The standard of equity valuation for ARS begins with the outlook for corporate profits, interest rates and inflation rates. While corporate profits will be lower in 2020 than 2019 and might not return to previous highs until sometime in 2022, there is wide dispersion in the outlook for earnings across sectors, industries and individual companies. Therefore, this is an ideal environment for active strategies to outperform passive strategies. Interest rates will likely remain low for an extended period of time as the debt levels around the world will not be able to be serviced at higher interest rate levels without weakening economic activity and thereby putting further downward pressure on deflationary forces. While the economy has been more deflation-prone than inflation-prone for many years, it would not surprise us to see inflation pick up slightly in the coming quarters as supply chain disruptions may cause some transitory pressures.
We continue to believe that it is a time to be both cautious and opportunistic. We would remind investors that the sudden decline and rebound in the equity markets reflected the forces described in this Outlook. We continue to favor individual stocks, cash and gold over bonds, and believe that policymakers must continue to provide the necessary support to manage through this COVID-19 period. As we said at the start of the Outlook, crises always benefit some businesses while disadvantaging others, and that is certainly the case at present. The fact is that there are far more people employed than unemployed in the United States today. Clearly, certain industries and their workers, particularly those in the leisure, travel and hospitality, are being severely impacted but these represent a smaller part of the total employment base than those that stand to benefit from the digital transformation that is presently occurring and that lies ahead.
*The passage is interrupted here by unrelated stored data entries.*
-- ==== Sys2Proof/Machine/Timing.lean ====
section
/-! DEFINITION. The timing array's events: the capture channels (R132 to R134), the debounced inputs (R137), the PWM periods (R135) and the period source of trace events (R140). -/
namespace Sys2Proof.Machine

/-! ### Capture channels (R132, R133; log entry 12) -/

/-- The noise filter, µs (section 8.1). -/
def filterTime : Channel → Nat
  | .wheelA => 20
  | .wheelB => 20
  | .engine => 10
  | .lBrush => 50
  | .rBrush => 50
  | .mBrush => 50
  | .flow => 50
  | .lSwing => 5
  | .rSwing => 5
  | .tank => 5

/-- A duty channel (section 8.1). -/
def isDuty : Channel → Bool
  | .lSwing => true
  | .rSwing => true
  | .tank => true
  | _ => false

/-- The timeout, µs (section 8.1, R134). -/
def State.timeoutTime (s : State) (ch : Channel) : Nat :=
  match ch with
  | .wheelA => s.wheelTimeout * 1000
  | .wheelB => s.wheelTimeout * 1000
  | .engine => 500000
  | .lBrush => 1000000
  | .rBrush => 1000000
  | .mBrush => 1000000
  | .flow => 1000000
  | .lSwing => 100000
  | .rSwing => 100000
  | .tank => 100000

/-- The array captures: the step timers run, so the controller does not sleep (R142). -/
def State.captures (s : State) : Bool := s.tma.stepsRunning

/-- Replace a capture channel. -/
def setCapture (ch : Channel) (k : Capture) (s : State) : State :=
  s.setTma { s.tma with captures := s.tma.captures.set ch k }

/-- The instant `us` microseconds after the last millisecond (log entry 12). -/
def State.instant (s : State) (us : Nat) : Nat := s.tma.micros + us

/-- The value of the period an accepted rising edge at instant `t` closes: the period in µs, or its duty in ‰ (R132). -/
def closedValue (ch : Channel) (k : Capture) (t : Nat) : Nat :=
  if isDuty ch then (k.fall - k.rise) * 1000 / (t - k.rise) else t - k.rise

/-- The state a qualified channel takes for a value (R133). -/
def judgedState (ch : Channel) (value : Nat) : ChannelState :=
  if isDuty ch && !(within 50 950 value) then .outOfRange else .valid

/-- A channel that holds a value takes the next one (R133). -/
def qualify (ch : Channel) (k : Capture) (t : Nat) : Capture :=
  { k with state := judgedState ch (closedValue ch k t), value := closedValue ch k t, count := 2 }

/-- The transition of R133 at an accepted rising edge at instant `t`, before the edge's own time is taken. -/
def risingTransition (ch : Channel) (timeout : Nat) (k : Capture) (t : Nat) : Capture :=
  match k.state with
  | .noSignal => { k with state := .acquiring, value := 0, count := 0 }
  | .acquiring =>
    if t - k.rise < timeout then
      if 1 ≤ k.count then qualify ch k t else { k with count := k.count + 1 }
    else { k with count := 0 }
  | .valid => if t - k.rise < timeout then qualify ch k t else { k with state := .acquiring, value := 0, count := 0 }
  | .outOfRange => if t - k.rise < timeout then qualify ch k t else { k with state := .acquiring, value := 0, count := 0 }

/-- Accept an edge to the raw level, timed at the raw change that began it (R132). -/
def acceptedEdge (ch : Channel) (timeout : Nat) (k : Capture) : Capture :=
  if k.raw then { risingTransition ch timeout k k.rawTime with rise := k.rawTime, level := true }
  else { k with fall := k.rawTime, level := false }

/-- The wheel of a channel, for the distance counter. -/
def channelWheel : Channel → Option Wheel
  | .wheelA => some .a
  | .wheelB => some .b
  | _ => none

/-- The distance counter at an accepted edge (R141). A's state and wheel_um_per_pulse are read when the edge is accepted, not at the
raw change that began it (DESIGN CHOICE, log entry 43). -/
def countEdge (ch : Channel) (rising : Bool) (s : State) : State :=
  match channelWheel ch with
  | some w => if rising then countDistance w s else s
  | none => s

/-- Judge the edge that is held at the pin, at instant `now`: it is accepted once it has held for the filter time (R132). -/
def judgeEdge (ch : Channel) (now : Nat) (s : State) : State :=
  let k := s.tma.captures.get ch
  if decide (k.raw ≠ k.level) && decide (k.rawTime + filterTime ch ≤ now) then
    countEdge ch k.raw (setCapture ch (acceptedEdge ch (s.timeoutTime ch) k) s)
  else s

/-- A raw change at a capture pin: a level that has held for the filter time is accepted first, then the new raw level and its
instant are noted (R132, log entry 12); while the controller sleeps (R142) or RESET# is low (section 12.9) only the pin's level is followed
(DEDUCED, log entry 6). -/
def captureRaw (ch : Channel) (level : Bool) (us : Nat) (s : State) : State :=
  if s.captures && !s.resetHeld then
    let s1 := judgeEdge ch (s.instant us) s
    let k := s1.tma.captures.get ch
    if level = k.raw then s1 else setCapture ch { k with raw := level, rawTime := s1.instant us } s1
  else setCapture ch { s.tma.captures.get ch with raw := level } s

/-- A capture timeout at an instant (R133). It counts from the last edge accepted by then: an edge that still waits for its filter time does
not stop it, though its raw change came before (DESIGN CHOICE, log entry 46). -/
def captureExpiry (ch : Channel) (us : Nat) (s : State) : State :=
  let k := s.tma.captures.get ch
  if s.captures && decide (k.state ≠ .noSignal) && decide (k.rise + s.timeoutTime ch ≤ s.instant us) then
    setCapture ch { k with state := .noSignal, value := 0, count := 0 } s
  else s

/-! ### Debounced inputs (R137) -/

/-- Replace a debounced input. -/
def setInput (i : Input) (d : Debounced) (s : State) : State := s.setTma { s.tma with inputs := s.tma.inputs.set i d }

/-- An input is being debounced: while the controller sleeps only OPERATOR is (R142). -/
def State.debounces (s : State) (i : Input) : Bool := s.tma.stepsRunning || decide (i = .operator)

/-- A change of the raw level restarts the stability timer (R137). The 20 ms are counted as whole clock ticks after the change: the
change carries no instant within its millisecond (DESIGN CHOICE, log entry 40). -/
def rawInput (i : Input) (level : Bool) (s : State) : State :=
  let d := s.tma.inputs.get i
  if level = d.raw then s else setInput i { d with raw := level, stable := 0 } s

/-- The raw level has differed from the debounced level and held for 20 ms (R137). -/
def settleDue (d : Debounced) : Bool := decide (d.raw ≠ d.level) && decide (20 ≤ d.stable)

/-- A debounced level takes its raw level; OPERATOR becoming active is a wake source (R137, R17). -/
def settleInput (i : Input) (s : State) : State :=
  let d := s.tma.inputs.get i
  if s.debounces i && settleDue d then
    let s1 := setInput i { d with level := d.raw } s
    if i = .operator ∧ d.raw then wakeSource false s1 else s1
  else s

/-! ### PWM and trace -/

/-- The period of a PWM output, µs (R135, section 8.2). -/
def pwmPeriod : PwmOut → Nat
  | .waterPump => 1000
  | _ => 5000

/-- The period in progress at a PWM output is over (R135). -/
def State.periodOver (s : State) (o : PwmOut) : Bool :=
  decide ((s.tma.outputs.get o).start + pwmPeriod o ≤ s.tma.micros)

/-- A PWM period begins with the duty that stands, at the last millisecond (R135, log entry 23); none begins while the array sleeps
(R142). -/
def beginPeriod (o : PwmOut) (s : State) : State :=
  if s.tma.stepsRunning then
    setOutputs (s.tma.outputs.set o { held := (s.tma.outputs.get o).held, applied := (s.tma.outputs.get o).held, start := s.tma.micros }) s
  else s

/-- The level of a PWM output at instant `t`: high for duty × period / 1000 from the start of its period, then low (R135). -/
def Pwm.levelAt (period : Nat) (p : Pwm) (t : Nat) : Bool := decide ((t - p.start) * 1000 < p.applied * period)

/-- The level at a PWM pin `us` microseconds after the last millisecond (R135). -/
def State.pwmLevel (s : State) (o : PwmOut) (us : Nat) : Bool := (s.tma.outputs.get o).levelAt (pwmPeriod o) (s.tma.micros + us)

/-- The trace period runs out (R140). -/
def tracePeriod (s : State) : State :=
  if s.traceRuns && decide (s.tma.trace.source = .period) && decide (s.tma.trace.interval ≤ s.tma.trace.periodTimer) then
    writeTrace (setTrace (takePendingInterval { s.tma.trace with periodTimer := 0 }) s)
  else s

/-! ### The commands -/

/-- CAPTURE_RAW_CHANGE (R132). -/
def execCaptureRawChange (ch : Channel) (level : Bool) (us : Nat) (s : State) : Host.Outcome State Fault Refusal :=
  .next (captureRaw ch level us s)

/-- CAPTURE_EDGE_ACCEPTED (R132, R133). -/
def execCaptureEdgeAccepted (ch : Channel) (us : Nat) (s : State) : Host.Outcome State Fault Refusal :=
  live (fun s => if s.captures then judgeEdge ch (s.instant us) s else s) s

/-- CAPTURE_TIMEOUT (R133). -/
def execCaptureTimeout (ch : Channel) (us : Nat) (s : State) : Host.Outcome State Fault Refusal := live (captureExpiry ch us) s

/-- DEBOUNCE_RAW_CHANGE (R137). -/
def execDebounceRawChange (i : Input) (level : Bool) (s : State) : Host.Outcome State Fault Refusal := .next (rawInput i level s)

/-- DEBOUNCE_SETTLED (R137). -/
def execDebounceSettled (i : Input) (s : State) : Host.Outcome State Fault Refusal := live (settleInput i) s

/-- PWM_PERIOD_START (R135). -/
def execPwmPeriodStart (o : PwmOut) (s : State) : Host.Outcome State Fault Refusal := live (beginPeriod o) s

/-- TRACE_PERIOD_EXPIRY (R140). -/
def execTracePeriodExpiry (s : State) : Host.Outcome State Fault Refusal := live tracePeriod s

end Sys2Proof.Machine
end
This economic description does not in any way minimize the awful tragedy affecting so many individuals and their families. It is easy and completely understandable to emphasize the challenges present in the global system, but from an investment perspective, one must balance those concerns with today’s opportunities as well as the new opportunities that are in the process of developing. We remain vigilant in identifying those companies that are the beneficiaries while working to avoid those companies that are being negatively impacted. In today’s rapidly changing environment, one must stand ready to seize the opportunities presented, be quick to course- correct as necessary, while remaining grounded in a proven investment process to protect and build capital in this unusual period in history.